As folhas se agitavam satisfeitas com a breve brisa que impulsionava os galhos que as ostentavam. Por entre as folhagens, reluziam os raios de sol que se seguiam insistentemente até o quanto conseguissem atingir. 
Logo abaixo, as sombras formadas tentavam sincronizar a dança conforme a coreografia ditada pelo vento e o sol morno matutino, sem que permitissem ranhuras indeléveis no solo por onde seu espectro passava. 
As plantas delimitavam aquela pequena área externa ao Primeiro Estágio, demonstrando a persistência da vida por entre tantos sofrimentos, como se fosse um pequeno jardim de Burle Marx criado propositadamente para se aquebrantar a sensação de estarmos num hospital, e num lugar que indicava o quanto estávamos por um fio. 
Até aquele lugar aberto, as auxiliares de enfermagem estendiam o cabo de ar comprimido que alimentava o respirador Bird,que continuamente inflava a vida em mim. 

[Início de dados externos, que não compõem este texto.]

-- ==== Sys2Proof/Machine/Hss.lean ====
section
/-!
DEFINITION. Hash-based signatures with SHA-256 as RFC 8554 defines them, in the parameter sets of R400: their sizes, their encoding and
their verification (log 7).
-/

namespace Sys2Proof.Machine

/-- A 16-bit number in the byte order of RFC 8554. -/
def be16 (n : Nat) : List Byte := (leBytes 2 n).reverse

/-- A 32-bit number in the byte order of RFC 8554. -/
def be32 (n : Nat) : List Byte := (leBytes 4 n).reverse

/-- Bytes of a string from an offset on. -/
def slice (b : List Byte) (i n : Nat) : List Byte := (b.drop i).take n

/-- The 32-bit number at an offset. -/
def beAt (b : List Byte) (i : Nat) : Nat := leVal (slice b i 4).reverse

/-- Height of a tree of a type; 6 is LMS_SHA256_M32_H10 and 7 is LMS_SHA256_M32_H15. -/
def lmsHeight (ty : Nat) : Option Nat := if 5 ≤ ty ∧ ty ≤ 9 then some (5 * (ty - 4)) else none

/-- Bytes of a tree signature: leaf, one-time signature, tree type and path. -/
def lmsBytes (height : Nat) : Nat := 4 + (4 + 32 + 67 * 32) + 4 + 32 * height

/-- Bytes of an HSS signature of R400: two levels, top tree of height 15, second tree of height 10. -/
def hssBytes : Nat := 4 + lmsBytes 15 + 56 + lmsBytes 10

/-- The digits of 4 bits of a byte string. -/
def hexDigits (b : List Byte) : List Nat := b.flatMap (fun x => [x.toNat / 16, x.toNat % 16])

/-- The 67 digits that a one-time signature of a digest answers: its own and those of their checksum. -/
def otsDigits (d : List Byte) : List Nat :=
  let ds := hexDigits d
  ds ++ (hexDigits (be16 (16 * (ds.map (fun x => 15 - x)).sum))).take 3

/-- The end of chain `i` from the value that stands at its digit `a`; `id` names the leaf. -/
def chainEnd (id : List Byte) (i a : Nat) (y : List Byte) : List Byte :=
  (List.range (15 - a)).foldl (fun t j => sha256 (id ++ be16 i ++ leBytes 1 (a + j) ++ t)) y

/-- The one-time public key that a signature of a message gives: `c` is its random value and `y` its chain values. -/
def otsKey (id m c y : List Byte) : List Byte :=
  let ds := otsDigits (sha256 (id ++ be16 0x8181 ++ c ++ m))
  sha256 (id ++ be16 0x8080 ++ (List.range 67).flatMap (fun i => chainEnd id i (ds.getD i 0) (slice y (32 * i) 32)))

/-- The root of a tree of height `h` from the one-time key of leaf `q` and the leaf's path. -/
def lmsRoot (tree : List Byte) (q h : Nat) (key path : List Byte) : List Byte :=
  let leaf := sha256 (tree ++ be32 (2 ^ h + q) ++ be16 0x8282 ++ key)
  ((List.range h).foldl (fun (e : Nat × List Byte) k =>
    let n := slice path (32 * k) 32
    (e.1 / 2, sha256 (tree ++ be32 (e.1 / 2) ++ be16 0x8383 ++ if e.1 % 2 = 1 then n ++ e.2 else e.2 ++ n))) (2 ^ h + q, leaf)).2

/-- A tree signature of a message verifies under a tree's public key: types, identifier and root. -/
def lmsVerify (m sig key : List Byte) : Bool :=
  match lmsHeight (beAt key 0) with
  | none => false
  | some h =>
    let q := beAt sig 0
    let tree := slice key 8 16
    key.length == 56 && sig.length == lmsBytes h && beAt key 4 == 3 && beAt sig 4 == 3 && beAt sig 2184 == beAt key 0 &&
      decide (q < 2 ^ h) &&
      lmsRoot tree q h (otsKey (tree ++ be32 q) m (slice sig 8 32) (slice sig 40 2144)) (sig.drop 2188) == slice key 24 32

/-- An HSS signature of two levels verifies under a public key (R400): the top tree signs the key of the second, which signs the
message. -/
def hssVerify (m sig key : List Byte) : Bool :=
  match lmsHeight (beAt key 4) with
  | none => false
  | some h =>
    let n := lmsBytes h
    let second := slice sig (4 + n) 56
    key.length == 60 && beAt key 0 == 2 && beAt sig 0 == 1 && lmsVerify second (slice sig 4 n) (key.drop 4) &&
      lmsVerify m (sig.drop (60 + n)) second

end Sys2Proof.Machine
end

Nesse novo ambiente, eu me habituei à minha rotina matutina de tomar o café da manhã regado a banho de sol nessa área externa, antes do verdadeiro e tão esperado banho no leito. O que também ali servia como minha ampla sala de estar para as visitas. 
Aquele solário era o meu lugar para pensar nos tantos outros assuntos a serem tratados à tarde com os meus amigos; e também na vida: para vê-la dar continuidade no barulho dos acontecimentos, ou em algum saltitar dos poucos pássaros que por ali ousavam passar. 

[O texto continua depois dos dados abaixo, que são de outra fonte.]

-- ==== Sys2Proof/Certificates/Slice0/Obligations.lean ====
section
/-!
DEFINITION. The statements for the provers. They follow the rules of the manual; each docstring names the rules, and a model's
choice with its log entry. `State.takes`, `Completes` and their like (Safety.lean) say when an instruction issues.
-/

namespace Sys2Proof.Machine

/-! ### Shapes of instructions that several statements name -/

/-- Names of an instruction S[D] ← f(S[A], S[B]). -/
def opSSS (h : Hdr) (d a b : SReg) : Op := { h := h, rd := [.s a, .s b], wr := [.s d] }
/-- Names of an instruction S[D] ← f(S[A]). -/
def opSS (h : Hdr) (d a : SReg) : Op := { h := h, rd := [.s a], wr := [.s d] }
/-- Names of a shift (R174). -/
def opShift (h : Hdr) (d a : SReg) (n : Amt) : Op := { h := h, rd := .s a :: amtNames n, wr := [.s d] }
/-- Names of a vector instruction on vectors `rd` (R238). -/
def vecOp (h : Hdr) (rd : List Nm) (d : VReg) (mk : MReg) : Op := { h := h, rd := rd, wr := [.v d], masks := [mk] }
/-- An instruction with one scalar source and nothing more. -/
def opA (h : Hdr) (a : SReg) : Op := { h := h, rd := [.s a] }

end Sys2Proof.Machine

open Sys2Proof Sys2Proof.Machine

/-! ### Scalar instructions (R152, R169 to R184) -/

/-- R152, R233: NOP in its three lengths and PREF have no effect: nothing but the program counter of the thread moves on. -/
def Obligations.NoEffectInstructions : Prop :=
  (∀ h, Completes (.nop h) { h := h } always (·.s)) ∧
  (∀ h, Completes (.nop96 h) { h := h, len := 12 } always (·.s)) ∧
  (∀ h, Completes (.nop128 h) { h := h, len := 16 } always (·.s)) ∧
  (∀ h m sl, Completes (.pref h m sl) { h := h, len := memLen m, rd := memNames m } always (·.s))

/-- R170 to R173: what the instructions of two scalar sources write to S[D]. -/
def Obligations.ScalarTwoOperandResults : Prop :=
  ∀ (h : Hdr) (d a b : SReg) (u : Bool),
    let r (f : Dword → Dword → Dword) (c : Cx) : State := c.setS d (f (c.x 0) (c.x 1))
    Completes (.add h d a b) (opSSS h d a b) always (r (fun x y => x + y)) ∧
    Completes (.sub h d a b) (opSSS h d a b) always (r (fun x y => x - y)) ∧
    Completes (.mul h d a b) (opSSS h d a b) always (r (fun x y => x * y)) ∧
    Completes (.mulh h u d a b) (opSSS h d a b) always (r (fun x y =>
      if u then ((x.setWidth 128 * y.setWidth 128) >>> 64).setWidth 64
      else ((x.signExtend 128 * y.signExtend 128) >>> 64).setWidth 64)) ∧
    Completes (.div h u d a b) (opSSS h d a b) always (r (fun x y =>
      if y = 0 then BitVec.allOnes 64 else if u then x / y else x.sdiv y)) ∧
    Completes (.rem h u d a b) (opSSS h d a b) always (r (fun x y =>
      if y = 0 then x else if u then x % y else x.srem y)) ∧
    Completes (.and h d a b) (opSSS h d a b) always (r (fun x y => x &&& y)) ∧
    Completes (.or h d a b) (opSSS h d a b) always (r (fun x y => x ||| y)) ∧
    Completes (.xor h d a b) (opSSS h d a b) always (r (fun x y => x ^^^ y)) ∧
    Completes (.andn h d a b) (opSSS h d a b) always (r (fun x y => x &&& ~~~y)) ∧
    Completes (.orn h d a b) (opSSS h d a b) always (r (fun x y => x ||| ~~~y)) ∧
    Completes (.min h u d a b) (opSSS h d a b) always (r (fun x y =>
      if (if u then x.ule y else x.sle y) then x else y)) ∧
    Completes (.max h u d a b) (opSSS h d a b) always (r (fun x y =>
      if (if u then x.ule y else x.sle y) then y else x))

/-- R170, R172, R174, R177 to R179: moves, selection, shifts, addresses and the hash. A rotation by n takes bit (i − n) mod 64
to bit i, or bit (i + n) mod 64 with .r. -/
def Obligations.ScalarMoveShiftAndHashResults : Prop :=
  ∀ (h : Hdr) (d a b : SReg) (n : Amt),
    let amt (c : Cx) : Nat := match n with
      | .reg _ => (c.x 1).toNat % 64
      | .imm k => k.toNat
    (∀ m, Completes (.addi h d a m) (opSS h d a) always (fun c => c.setS d (c.x 0 + m.signExtend 64))) ∧
    Completes (.abs h d a) (opSS h d a) always (fun c => c.setS d (if (c.x 0).slt 0 then -(c.x 0) else c.x 0)) ∧
    Completes (.mov h d a) (opSS h d a) always (fun c => c.setS d (c.x 0)) ∧
    (∀ m, Completes (.movi h d m) { h := h, wr := [.s d] } always (fun c => c.setS d (m.signExtend 64))) ∧
    (∀ sx m, Completes (.movwF96 h sx d m) { h := h, len := 12, wr := [.s d] } always
      (fun c => c.setS d (if sx then m.signExtend 64 else m.setWidth 64))) ∧
    (∀ m, Completes (.movwF128 h d m) { h := h, len := 16, wr := [.s d] } always (fun c => c.setS d m)) ∧
    (∀ p, Completes (.sel h d a b p) { h := h, rd := [.s a, .s b], own := [.p p], wr := [.s d] } always
      (fun c => c.setS d (if c.t.rP p then c.x 0 else c.x 1))) ∧
    Completes (.shl h d a n) (opShift h d a n) always (fun c => c.setS d (c.x 0 <<< amt c)) ∧
    Completes (.shr h d a n) (opShift h d a n) always (fun c => c.setS d (c.x 0 >>> amt c)) ∧
    Completes (.sar h d a n) (opShift h d a n) always (fun c => c.setS d ((c.x 0).sshiftRight (amt c))) ∧
    (∀ r, Yields (.rot h r d a n) (opShift h d a n)
      (fun c (v : Dword) => ∀ i < 64, v.getLsbD i = (c.x 0).getLsbD ((if r then i + amt c else i + 64 - amt c) % 64))
      (fun c v => c.setS d v)) ∧
    (∀ m, Completes (.lea h d m) { h := h, len := memLen m, rd := memNames m, wr := [.s d] } always
      (fun c => c.setS d (c.ea m 0))) ∧
    Completes (.hash h d a b) (opSSS h d a b) always (fun c => c.setS d (hash64 (c.x 0) (c.x 1)))
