-- ==== Sys2Proof/Laws/State.lean ====
section
/-!
SUPPORT. What a change of a thread, a core, a cluster or a launch leaves of the state, field by field, and what a read of a
thread, a core or a cluster gives after one.
-/

namespace Sys2Proof.Machine

variable (s : State) (a b : Nat)

/-! ### Fields of the state -/

@[simp] theorem putTh_turns (t : Thread) : (s.putTh a t).turns = s.turns := rfl
@[simp] theorem putTh_cur (t : Thread) : (s.putTh a t).cur = s.cur := rfl
@[simp] theorem putTh_pace (t : Thread) : (s.putTh a t).pace = s.pace := rfl
@[simp] theorem putTh_free (t : Thread) : (s.putTh a t).free = s.free := rfl
@[simp] theorem putTh_nextAid (t : Thread) : (s.putTh a t).nextAid = s.nextAid := rfl
@[simp] theorem putTh_order (t : Thread) : (s.putTh a t).order = s.order := rfl
@[simp] theorem putTh_cores (t : Thread) : (s.putTh a t).cores = s.cores := rfl
@[simp] theorem putTh_clus (t : Thread) : (s.putTh a t).clus = s.clus := rfl
@[simp] theorem putTh_clocks (t : Thread) : (s.putTh a t).clocks = s.clocks := rfl
@[simp] theorem putTh_objs (t : Thread) : (s.putTh a t).objs = s.objs := rfl
@[simp] theorem putTh_stamps (t : Thread) : (s.putTh a t).stamps = s.stamps := rfl
@[simp] theorem putTh_wcache (t : Thread) : (s.putTh a t).wcache = s.wcache := rfl
@[simp] theorem putTh_mem (t : Thread) : (s.putTh a t).mem = s.mem := rfl
@[simp] theorem putTh_fwd (t : Thread) : (s.putTh a t).fwd = s.fwd := rfl
@[simp] theorem putTh_launches (t : Thread) : (s.putTh a t).launches = s.launches := rfl
@[simp] theorem putTh_pendingL (t : Thread) : (s.putTh a t).pendingL = s.pendingL := rfl
@[simp] theorem putTh_counts (t : Thread) : (s.putTh a t).counts = s.counts := rfl
@[simp] theorem putTh_asids (t : Thread) : (s.putTh a t).asids = s.asids := rfl
@[simp] theorem putTh_flows (t : Thread) : (s.putTh a t).flows = s.flows := rfl
@[simp] theorem putTh_trapq (t : Thread) : (s.putTh a t).trapq = s.trapq := rfl
@[simp] theorem putTh_ptpb (t : Thread) : (s.putTh a t).ptpb = s.ptpb := rfl
@[simp] theorem putTh_ptps (t : Thread) : (s.putTh a t).ptps = s.ptps := rfl
@[simp] theorem putTh_atb (t : Thread) : (s.putTh a t).atb = s.atb := rfl
@[simp] theorem putTh_atn (t : Thread) : (s.putTh a t).atn = s.atn := rfl
@[simp] theorem putTh_apseq (t : Thread) : (s.putTh a t).apseq = s.apseq := rfl
@[simp] theorem putTh_uq (t : Thread) : (s.putTh a t).uq = s.uq := rfl
@[simp] theorem putTh_seqr (t : Thread) : (s.putTh a t).seqr = s.seqr := rfl
@[simp] theorem putTh_seqn (t : Thread) : (s.putTh a t).seqn = s.seqn := rfl
@[simp] theorem putTh_upds (t : Thread) : (s.putTh a t).upds = s.upds := rfl
@[simp] theorem putTh_mbdue (t : Thread) : (s.putTh a t).mbdue = s.mbdue := rfl
@[simp] theorem putTh_cpart (t : Thread) : (s.putTh a t).cpart = s.cpart := rfl
@[simp] theorem putTh_pqueue (t : Thread) : (s.putTh a t).pqueue = s.pqueue := rfl
@[simp] theorem putTh_ranks (t : Thread) : (s.putTh a t).ranks = s.ranks := rfl
@[simp] theorem putTh_rank (t : Thread) : (s.putTh a t).rank = s.rank := rfl
@[simp] theorem putTh_stepTag (t : Thread) : (s.putTh a t).stepTag = s.stepTag := rfl
@[simp] theorem putTh_fstep (t : Thread) : (s.putTh a t).fstep = s.fstep := rfl
@[simp] theorem putTh_plc (t : Thread) : (s.putTh a t).plc = s.plc := rfl
@[simp] theorem putTh_elog (t : Thread) : (s.putTh a t).elog = s.elog := rfl
@[simp] theorem putTh_links (t : Thread) : (s.putTh a t).links = s.links := rfl
@[simp] theorem putTh_msix (t : Thread) : (s.putTh a t).msix = s.msix := rfl
@[simp] theorem putTh_fencing (t : Thread) : (s.putTh a t).fencing = s.fencing := rfl
@[simp] theorem putTh_broken (t : Thread) : (s.putTh a t).broken = s.broken := rfl
@[simp] theorem putTh_bad (t : Thread) : (s.putTh a t).bad = s.bad := rfl
@[simp] theorem putTh_badOp (t : Thread) : (s.putTh a t).badOp = s.badOp := rfl
@[simp] theorem putTh_bup (t : Thread) : (s.putTh a t).bup = s.bup := rfl
@[simp] theorem putTh_pwr (t : Thread) : (s.putTh a t).pwr = s.pwr := rfl
@[simp] theorem putTh_dbg (t : Thread) : (s.putTh a t).dbg = s.dbg := rfl
@[simp] theorem putTh_sec (t : Thread) : (s.putTh a t).sec = s.sec := rfl
@[simp] theorem putTh_preq (t : Thread) : (s.putTh a t).preq = s.preq := rfl
@[simp] theorem putTh_meas (t : Thread) : (s.putTh a t).meas = s.meas := rfl
@[simp] theorem putTh_rotst (t : Thread) : (s.putTh a t).rotst = s.rotst := rfl
@[simp] theorem putTh_bootc (t : Thread) : (s.putTh a t).bootc = s.bootc := rfl
@[simp] theorem putTh_quotes (t : Thread) : (s.putTh a t).quotes = s.quotes := rfl
@[simp] theorem putTh_bootTree (t : Thread) : (s.putTh a t).bootTree = s.bootTree := rfl
@[simp] theorem putTh_image (t : Thread) : (s.putTh a t).image = s.image := rfl
@[simp] theorem putTh_svcMap (t : Thread) : (s.putTh a t).svcMap = s.svcMap := rfl
@[simp] theorem putTh_i3c (t : Thread) : (s.putTh a t).i3c = s.i3c := rfl
@[simp] theorem putTh_luErr (t : Thread) : (s.putTh a t).luErr = s.luErr := rfl
@[simp] theorem putTh_bells (t : Thread) : (s.putTh a t).bells = s.bells := rfl
@[simp] theorem putTh_answer (t : Thread) : (s.putTh a t).answer = s.answer := rfl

Era ali mesmo que eu me refazia, onde passou a ser o meu refúgio para descansar de toda aquela clausura maçante. Para completar, todo aquele sol ainda me dava todo um aspecto bronzeado e saudável, em plena UTI...
A analogia fazia parecer com que eu fosse aquele prisioneiro que ansiava por aquela horinha de sol. E assim, quando eu recebia aquela luz, parecia conter toda uma gama de raios que mantinham e fortaleciam minha esperança, aquela que mais dia menos dia a minha redenção chegaria – quando, então, minha pena naquele ergástulo teria sido cumprida, livrando minha alma ou meu corpo. 
No meu íntimo, e não exteriorizada também, surgia e crescia, quase que diariamente, uma necessidade incontida de verdadeiramente celebrar a alegria de viver e continuar vivo. 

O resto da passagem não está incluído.